Entries taken from a collection:
□ □ □ □ □ □ □

-- ==== Sys2Proof/Config.lean ====
section
/-! DEFINITION. The configuration: the named parameters of 00_scope.md rule R7, and what makes their values admissible.

The values in force stand in Sys2Proof/Machine/Parameters.lean. No value of this hardware is left open by the spec,
so there is no free value here. -/

namespace Sys2Proof

/-- The named parameters of rule R7. -/
structure Config where
  /-- `PC_START`: the address of the first instruction after reset (R27, R261). -/
  pcStart : Word
  /-- `OPMAP`: the opcode value of each operation (R84). -/
  opmap : Operation → BitVec 4
  /-- `KBSR_ADDR`: the address of the keyboard status cell (R39, R60). -/
  kbsrAddr : Word
  /-- `KBDR_ADDR`: the address of the keyboard data cell (R39, R60). -/
  kbdrAddr : Word
  /-- `KB_READY`: what a successful poll writes into the status cell (R52). -/
  kbReady : Word
  /-- `CCMASK`: the mask of each flag that BR tests (R30). -/
  ccmask : Flag → BitVec 3
  /-- `IN_PROMPT`: the bytes IN emits first (R179). -/
  inPrompt : List Byte
  /-- `HALT_NOTICE`: the bytes HALT emits (R181). -/
  haltNotice : List Byte
  /-- `KBD_INPUT`: the bytes the keyboard agent will deliver and when: entry k arrives just before step k (R205; log 9). -/
  kbdInput : List (List Byte)
  /-- `UNDEF_TRAP_IS_NOP`: an undefined trap vector is a silent no-op, not a fault (R7, R234). -/
  undefTrapIsNop : Bool

/-- All 14 operations, in the order of their default opcode values. -/
def Operation.all : List Operation :=
  [.br, .add, .ld, .st, .jsr, .and, .ldr, .str, .not, .ldi, .sti, .jmp, .lea, .trap]

/-- What rule R7 asks of the parameters: `OPMAP` is injective and misses 8 and 13; the two keyboard addresses
differ; `KB_READY` has bit 15 set; `CCMASK` is a bijection onto the three one-hot masks. -/
abbrev Config.Admissible (c : Config) : Prop :=
  (∀ a ∈ Operation.all, ∀ b ∈ Operation.all, c.opmap a = c.opmap b → a = b) ∧
  (∀ a ∈ Operation.all, c.opmap a ≠ 8#4 ∧ c.opmap a ≠ 13#4) ∧
  c.kbsrAddr ≠ c.kbdrAddr ∧
  c.kbReady.msb = true ∧
  (∀ m ∈ [0b100#3, 0b010#3, 0b001#3], ∃ f ∈ [Flag.n, Flag.z, Flag.p], c.ccmask f = m) ∧
  (∀ f ∈ [Flag.n, Flag.z, Flag.p], c.ccmask f ∈ [0b100#3, 0b010#3, 0b001#3])

end Sys2Proof
end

□ □ □ □ □ □ □

Task description:
Would you write out the full set of records above without alteration?

Finished exercise:
-- ==== Sys2Proof/Config.lean ====
section
/-! DEFINITION. The configuration: the named parameters of 00_scope.md rule R7, and what makes their values admissible.

The values in force stand in Sys2Proof/Machine/Parameters.lean. No value of this hardware is left open by the spec,
so there is no free value here. -/

namespace Sys2Proof

/-- The named parameters of rule R7. -/
structure Config where
  /-- `PC_START`: the address of the first instruction after reset (R27, R261). -/
  pcStart : Word
  /-- `OPMAP`: the opcode value of each operation (R84). -/
  opmap : Operation → BitVec 4
  /-- `KBSR_ADDR`: the address of the keyboard status cell (R39, R60). -/
  kbsrAddr : Word
  /-- `KBDR_ADDR`: the address of the keyboard data cell (R39, R60). -/
  kbdrAddr : Word
  /-- `KB_READY`: what a successful poll writes into the status cell (R52). -/
  kbReady : Word
  /-- `CCMASK`: the mask of each flag that BR tests (R30). -/
  ccmask : Flag → BitVec 3
  /-- `IN_PROMPT`: the bytes IN emits first (R179). -/
  inPrompt : List Byte
  /-- `HALT_NOTICE`: the bytes HALT emits (R181). -/
  haltNotice : List Byte
  /-- `KBD_INPUT`: the bytes the keyboard agent will deliver and when: entry k arrives just before step k (R205; log 9). -/
  kbdInput : List (List Byte)
  /-- `UNDEF_TRAP_IS_NOP`: an undefined trap vector is a silent no-op, not a fault (R7, R234). -/
  undefTrapIsNop : Bool

/-- All 14 operations, in the order of their default opcode values. -/
def Operation.all : List Operation :=
  [.br, .add, .ld, .st, .jsr, .and, .ldr, .str, .not, .ldi, .sti, .jmp, .lea, .trap]

/-- What rule R7 asks of the parameters: `OPMAP` is injective and misses 8 and 13; the two keyboard addresses
differ; `KB_READY` has bit 15 set; `CCMASK` is a bijection onto the three one-hot masks. -/
abbrev Config.Admissible (c : Config) : Prop :=
  (∀ a ∈ Operation.all, ∀ b ∈ Operation.all, c.opmap a = c.opmap b → a = b) ∧
  (∀ a ∈ Operation.all, c.opmap a ≠ 8#4 ∧ c.opmap a ≠ 13#4) ∧
  c.kbsrAddr ≠ c.kbdrAddr ∧
  c.kbReady.msb = true ∧
  (∀ m ∈ [0b100#3, 0b010#3, 0b001#3], ∃ f ∈ [Flag.n, Flag.z, Flag.p], c.ccmask f = m) ∧
  (∀ f ∈ [Flag.n, Flag.z, Flag.p], c.ccmask f ∈ [0b100#3, 0b010#3, 0b001#3])

end Sys2Proof
end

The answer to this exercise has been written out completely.